Angrenzend an Chinatown, wo ich derzeit wohne, gibt es ein kleines Areal namens „Kensington Market“. Es ist voll von kleinen Cafe´s und Vintageshops (Secondhandläden), Bäckereien und Gemüseläden sowie etlichen Bioläden, die hier „Organic shop“ heißen. Regelmäßig besuche ich die unterschiedlichsten Einkaufsläden, immer mit einer von meiner Vermieterin geschriebenen Einkaufsliste. Leider habe ich oft keine Ahnung, was sie mir da eigentlich aufschreibt.
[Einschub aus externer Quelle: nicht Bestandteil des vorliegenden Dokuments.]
-- ==== Sys2Proof/Tests/Slice0.lean ====
section
/-! SUPPORT. The model's own tests. Expected results come from spec/95_test_vectors.md (the section and row stand
in each test's comment) or are computed by hand from the rule named. `witness_<Statement>…` shows that the
hypotheses of a statement can be met together. -/

namespace Sys2Proof.Tests

open Sys2Proof Sys2Proof.Machine Sys2Proof.Claims

/-! Small states. -/

/-- The base configuration and inputs of 95_test_vectors.md section 2.0. -/
def base (el : EL) : State := { State.reset with cfg := Config.base, pstate := ⟨el, false⟩ }

/-- Sets SCTLR2MASK_EL2 and SCTLR2MASK_EL1. -/
def masks (m2 m1 : Word) (s : State) : State := { s with sctlr2maskEL2 := m2, sctlr2maskEL1 := m1 }

/-- Sets the run-time inputs. -/
def inputs (f : Env → Env) (s : State) : State := { s with env := f s.env }

/-- Sets the configuration. -/
def config (f : Config → Config) (s : State) : State := { s with cfg := f s.cfg }

/-- Host mode at EL2: the two inputs agree. -/
def hosted : Env → Env := fun e => { e with inHostEL2 := true, e2hEffective := 1 }

/-- `nvx = '111'`: the EL1 name is redirected to memory. -/
def nested : Env → Env := fun e => { e with nvx := 0b111 }

/-- Exceptions are taken (rule R102). -/
def taken : Config → Config := fun c => { c with onEvent := .enter }

/-- Something of the next state, where there is one. -/
def after {α : Type} (f : State → α) : Host.Outcome State Fault Refusal → Option α
  | .next s => some (f s)
  | .fault _ => none
  | .refused _ => none

/-- The fault, where there is one. -/
def stop : Host.Outcome State Fault Refusal → Option Fault
  | .next _ => none
  | .fault f => some f
  | .refused _ => none

/-- The refusal, where there is one. -/
def refusal : Host.Outcome State Fault Refusal → Option Refusal
  | .next _ => none
  | .fault _ => none
  | .refused r => some r

/-! WellFormed: one ill-formed term for each check. -/

theorem test_wellFormed_row1 : SysRegTuple.WellFormed ⟨.read, 3, 4, 1, 4, 3, 0⟩ = true := by decide
theorem test_wellFormed_op0 : SysRegTuple.WellFormed ⟨.read, 2, 4, 1, 4, 3, 0⟩ = false := by decide
theorem test_wellFormed_op1 : SysRegTuple.WellFormed ⟨.read, 3, 5, 1, 4, 3, 0⟩ = false := by decide
theorem test_wellFormed_crn : SysRegTuple.WellFormed ⟨.write, 3, 0, 2, 4, 3, 0⟩ = false := by decide
theorem test_wellFormed_crm : SysRegTuple.WellFormed ⟨.read, 3, 4, 1, 5, 3, 31⟩ = false := by decide
theorem test_wellFormed_op2 : SysRegTuple.WellFormed ⟨.write, 3, 4, 1, 4, 2, 0⟩ = false := by decide
/-- A stored RES0 bit that is a real field: not a configuration (rule R113, `ConfigWF`). -/
theorem test_configWellFormed : configWellFormed { Config.base with res0Stored := 2 } = false := by decide

/-! Decoding. Words written out bit by bit from rule R55: 1101010100, L, 1, o0, op1, CRn, CRm, op2, Rt. -/

/-- 2.1: MRS X5, SCTLR2MASK_EL2. -/
theorem test_decode_mrs_el2 :
    decodeWord 0b1101010100_1_1_1_100_0001_0100_011_00101#32 = .ok (.mrsSctlr2maskEl2 5) := by rfl
/-- 2.1: MSR SCTLR2MASK_EL2, X17. -/
theorem test_decode_msr_el2 :
    decodeWord 0b1101010100_0_1_1_100_0001_0100_011_10001#32 = .ok (.msrSctlr2maskEl2 17) := by rfl
/-- 2.1: MRS XZR, SCTLR2MASK_EL1. -/
theorem test_decode_mrs_el1 :
    decodeWord 0b1101010100_1_1_1_000_0001_0100_011_11111#32 = .ok (.mrsSctlr2maskEl1 31) := by rfl
/-- 2.1: MSR SCTLR2MASK_EL1, X30. -/
theorem test_decode_msr_el1 :
    decodeWord 0b1101010100_0_1_1_000_0001_0100_011_11110#32 = .ok (.msrSctlr2maskEl1 30) := by rfl
/-- 2.1: the bytes at increasing addresses, and the bytes that follow. -/
theorem test_decode_bytes :
    decode [0x60, 0x14, 0x3C, 0xD5, 0xAA] = .ok (.mrsSctlr2maskEl2 0, [0xAA]) := by rfl
theorem test_decode_short : decode [0x60, 0x14, 0x3C] = .error .tooFewBytes := by rfl
/-- 2.1: `o0 = 0` is op0 = 0b10, another System register. -/
theorem test_refuse_op0 :
    decodeWord 0xD5341460#32 = .error (.notOneOfTheFourAccessors ⟨.read, 2, 4, 1, 4, 3, 0⟩) := by rfl
/-- 2.1: CRm = 0b0000, another register's page. -/
theorem test_refuse_crm :
    decodeWord 0xD53C1060#32 = .error (.notOneOfTheFourAccessors ⟨.read, 3, 4, 1, 0, 3, 0⟩) := by rfl
/-- 2.1: bit 20 = 0. -/
theorem test_refuse_bit20 :
    decodeWord 0xD52C1460#32 = .error (.notSystemRegisterMove 0xD52C1460#32) := by rfl
/-- 2.1: NOP is outside the spec. -/
theorem test_refuse_nop :
    decodeWord 0xD503201F#32 = .error (.notSystemRegisterMove 0xD503201F#32) := by rfl
theorem test_table_word : decodeTableWord 32 0xD51C1460 = some (.msrSctlr2maskEl2 0) := by rfl

/-! The four instructions, two tests each. -/

/-- 2.4 row 1. -/
theorem test_mrs_el2_reads :
    after (fun s => (readX s 3, s.pc)) (exec (.mrsSctlr2maskEl2 3) (masks 0x24 0x1000 (base .el2))) =
      some (0x24#64, 0x1004#64) := by decide
/-- 2.4 row 7: not a memory read. -/
theorem test_mrs_el2_traps :
    stop (exec (.mrsSctlr2maskEl2 3) (inputs nested (base .el1))) =
      some (.trap .el2 0x18 .nvTrap 0x1000 ⟨.read, .sctlr2maskEL2, 3⟩) := by decide
/-- 2.5 row 5. -/
theorem test_msr_el2_writes :
    after (·.sctlr2maskEL2) (exec (.msrSctlr2maskEl2 0) (writeX (base .el2) 0 0xFFFFFFFFFFFFFFFF)) =
      some 0x1FFE#64 := by decide
/-- 2.5 row 3: the same value is still refused. -/
theorem test_msr_el2_locked :
    stop (exec (.msrSctlr2maskEl2 0) (writeX (masks 0x24 0 (base .el2)) 0 0x24)) =
      some (.undefined .lockEL2 0x1000 ⟨.write, .sctlr2maskEL2, 0⟩) := by decide
/-- 2.6 row 29: at EL3 never SCTLR2MASK_EL2. -/
theorem test_mrs_el1_at_el3 :
    after (readX · 7) (exec (.mrsSctlr2maskEl1 7) (inputs hosted (masks 0x24 0x1000 (base .el3)))) =
      some 0x1000#64 := by decide
/-- 2.6 row 16: the EL2 trap comes before the late UNDEFINED. -/
theorem test_mrs_el1_traps :
    stop (exec (.mrsSctlr2maskEl1 7) (inputs (fun e =>
        { e with scrSRMASKEn := 0, sddUndef := true, hfgrtr2_nSCTLR2MASK_EL1 := 0 }) (base .el1))) =
      some (.trap .el2 0x18 .fgt2Trap 0x1000 ⟨.read, .sctlr2maskEL1, 7⟩) := by decide
/-- 2.7 row 15: EL2 outside host mode writes SCTLR2MASK_EL1 with no lock test. -/
theorem test_msr_el1_at_el2 :
    after (fun s => (s.sctlr2maskEL1, s.sctlr2maskEL2))
      (exec (.msrSctlr2maskEl1 2) (masks 0x24 0x1000 (base .el2))) = some (0#64, 0x24#64) := by decide
/-- 2.7 row 5: `nvx = '101'` does not redirect, and the lock is tested. -/
theorem test_msr_el1_locked :
    stop (exec (.msrSctlr2maskEl1 2)
        (inputs (fun e => { e with nvx := 0b101 }) (masks 0x24 0x1000 (base .el1)))) =
      some (.undefined .lockEL1 0x1000 ⟨.write, .sctlr2maskEL1, 2⟩) := by decide

/-! Memory. -/

/-- 2.11 N1, N3: the bytes of the cell, lowest address first; the list is in its canonical form. -/
theorem test_nv_write :
    after (fun s => (s.mem, memWf s.mem))
      (exec (.msrSctlr2maskEl1 2) (inputs nested (writeX (base .el1) 2 0x1234))) =
    some ([(0x80001328, 0x34), (0x80001329, 0x12), (0x8000132A, 0), (0x8000132B, 0),
      (0x8000132C, 0), (0x8000132D, 0), (0x8000132E, 0), (0x8000132F, 0)], true) := by decide
/-- 2.11 N4. -/
theorem test_nv_write_big_endian :
    memGet (memWrite8 true [] 0x80001328 0x1234) 0x8000132F = some 0x34#8 := by decide
/-- 2.11 N5. -/
theorem test_nv_misaligned :
    stop (exec (.mrsSctlr2maskEl1 7)
        (inputs (fun e => { e with nvx := 0b111, nvBase := 0x80001004 }) (base .el1))) =
      some (.nvStuck .baseMisaligned 0x1000 0x8000132C) := by decide
/-- 2.11 N6: the seven lower bytes are admitted, the eighth is not. -/
theorem test_nv_notAdmitted :
    nvCheck { base .el1 with regions := [⟨0x80001328, 7⟩] } = some .notAdmitted := by decide
theorem test_memWf_order : memWf [(2, 0), (1, 0)] = false := by decide

/-! The mask. -/

/-- 2.2: all but FEAT_CPA2 and FEAT_MEC. -/
theorem test_implMask :
    implMask { Config.base with featCPA2 := false, featMEC := false } = 0x1FC#64 := by decide
/-- 2.2: HaveEL2 false. -/
theorem test_implMask_without_el2 : implMask { Config.base with haveEL2 := false } = 0#64 := by decide
/-- 2.8, the worked example of rule R85. -/
theorem test_maskedWrite : maskedWrite 0x22 0x04 0x24 = 0x20#64 := by decide
/-- 2.8 W1. -/
theorem test_writeSctlr2_masked :
    after (·.sctlr2EL2.image) (applyInput (.writeSctlr2EL2 0x04)
      { masks 0x24 0 (base .el2) with sctlr2EL2 := Sctlr2.ofImage 0x22 }) = some 0x20#64 := by decide
/-- 2.8 W2. -/
theorem test_writeSctlr2_at_el3 :
    after (·.sctlr2EL2.image) (applyInput (.writeSctlr2EL2 0x04)
      { masks 0x24 0 (base .el3) with sctlr2EL2 := Sctlr2.ofImage 0x22 }) = some 0x04#64 := by decide
/-- 2.8 W6. -/
theorem test_writeSctlr2_at_el1 :
    refusal (applyInput (.writeSctlr2EL2 0x04) (base .el1)) = some .sctlr2WriteBelowEL2 := by decide

/-! Reset. -/

/-- What a launch gives after a reset. -/
def launch : Launch :=
  ⟨Env.base, Vector.replicate 31 0, 0x1000, ⟨.el2, true⟩, 0, Sctlr2.zero, ExcRegs.zero, ExcRegs.zero,
    ExcRegs.zero, []⟩

/-- 2.9 Z1. -/
theorem test_reset_el2_highest :
    after (·.sctlr2maskEL2) (applyInput (.reset launch) (masks 0x1FFE 0 State.reset)) = some 0#64 := by decide
/-- 2.9 Z3: with FEAT_MEC alone only bit 1 is drawn. -/
theorem test_reset_unknown_bits :
    resetUnknownBits { Config.base with
      featCPA2 := false
      featPAuthLR := false
      featSYSREG128 := false
      featDoubleFault2 := false
      featANERR := false
      featADERR := false } = 2#64 := by decide

/-- Rule R38: the run-time inputs and memory are the launch's, memory in its canonical form. -/
theorem test_reset_launch :
    after (fun s => (s.env.inHostEL2, s.mem, s.window.order, s.maskHist))
      (applyInput (.reset { launch with env := hosted Env.base, mem := [(9, 1), (3, 2), (9, 4)] })
        { State.reset with mem := [(5, 5)], maskHist := [6] }) =
    some (true, [(3, 2), (9, 4)], [], []) := by decide

/-! Ordering, with the order given. -/

/-- A write of `v` by the name `n`, performed before the last `back` open accesses. -/
def wrote (n : RegName) (back : Nat) (v : Word) (s : State) : State :=
  writeMaskAt back (nextAccess n (.write (.word v)) s) s

/-- A read into `X[t]` by the name `n`, performed after the open accesses. -/
def hasRead (n : RegName) (t : RegNum) (s : State) : State :=
  writeX (readMaskAt 0 n t s).2 t (readMaskAt 0 n t s).1

/-- A lock test by the name `n`, performed before the last `back` open accesses. -/
def tested (n : RegName) (back : Nat) (s : State) : State := (testMaskAt back n s).2

/-- Host mode at EL2 with the mask 0. -/
def fromZero : State := inputs hosted (config (fun c => { c with haveEL3 := false }) (base .el2))

/-- Vector O1 after its first instruction: `MSR SCTLR2MASK_EL1, X0` of 0x6, from 0. -/
def afterO1 : State := wrote .sctlr2maskEL1 0 6 fromZero

/-- 2.10 O1: the read by the other name gives 0x6 or 0x0. -/
theorem test_order_o1 :
    (freedom .sctlr2maskEL2 afterO1.window.order,
      (readMaskAt 0 .sctlr2maskEL2 1 afterO1).1, (readMaskAt 1 .sctlr2maskEL2 1 afterO1).1) =
    (1, 6#64, 0#64) := by decide
/-- 2.10 O2, O3: after `Sync`, and by the same name, nothing may be passed over. -/
theorem test_order_o2_o3 :
    (freedom .sctlr2maskEL2 (synchronize afterO1).window.order,
      freedom .sctlr2maskEL1 afterO1.window.order) = (0, 0) := by decide
/-- 2.10 O5: 0x6 by the EL1 name, then 0x8 by the EL2 name performed before or after it. -/
theorem test_order_o5 :
    ((wrote .sctlr2maskEL2 0 8 afterO1).sctlr2maskEL2,
      (wrote .sctlr2maskEL2 1 8 afterO1).sctlr2maskEL2) = (8#64, 6#64) := by decide
/-- 2.10 O8: the values the write of SCTLR2_EL2 may see. -/
theorem test_order_o8 :
    (maskSeen 0 (noteMaskWrite 6 fromZero), maskSeen 2 (noteMaskWrite 6 fromZero)) =
      (0#64, 0#64) ∧ maskSeen 0 (wrote .sctlr2maskEL1 0 6 (noteMaskWrite 6 fromZero)) = 6#64 := by decide
/-- Rule R46 item 2: a read by one name into X1, then a write of 0x8 by the other performed before it. -/
theorem test_order_read_then_write :
    readX (wrote .sctlr2maskEL1 1 8 (hasRead .sctlr2maskEL2 1 fromZero)) 1 = 8#64 := by decide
Heute stand auf der Liste „Diapers“. Gemeint waren Windeln. Ein Wort, dass ich daheim vielleicht nicht so schnell auf meiner Vokabelliste gehabt hätte.Und wie unsagbar teuer solche Artikel hier sind! Da wundert Mensch sich dann auch nicht mehr über die enorm niedrige Geburtenrate und im Gegenzug dazu eher offene Einwanderungspolitik. Denn Kinder zu haben ist wirklich nur mit hohem finanziellem Aufwand möglich. Trotzdem haben meine Vermiter gleich zwei, mit denen ich jetzt auch regelmäßig abhänge. Und natürlich lerne ich dadurch entsprechend wichtige Dinge dazu: Spiderman und Batman sind nämlich viel cooler als Superman je sein wird. Und Wasserbalons sind besser, als alle zusammen!


Aber zurück zum Kensington Market. Am schönsten ist es dort am letzten Sonntag im Monat. Da gibt es dann den „Pedestrian Sunday“ bei dem die Straßen für Autos gesperrt werden, und überall auf dem Bürgersteig die verschiedensten Bands und Kleinkünstler zu sehen sind. Am Besten gefiel mir hier die Band „Harbour Sharks“ die eine wilde Mischung in petto hatten. In ein und demselben Stück änderten sie immer wieder das Tempo und spielten eine völlig neue Musikrichtung mit Wechsel zwischen Rock, Reggae, Jazz, Funk und Ska.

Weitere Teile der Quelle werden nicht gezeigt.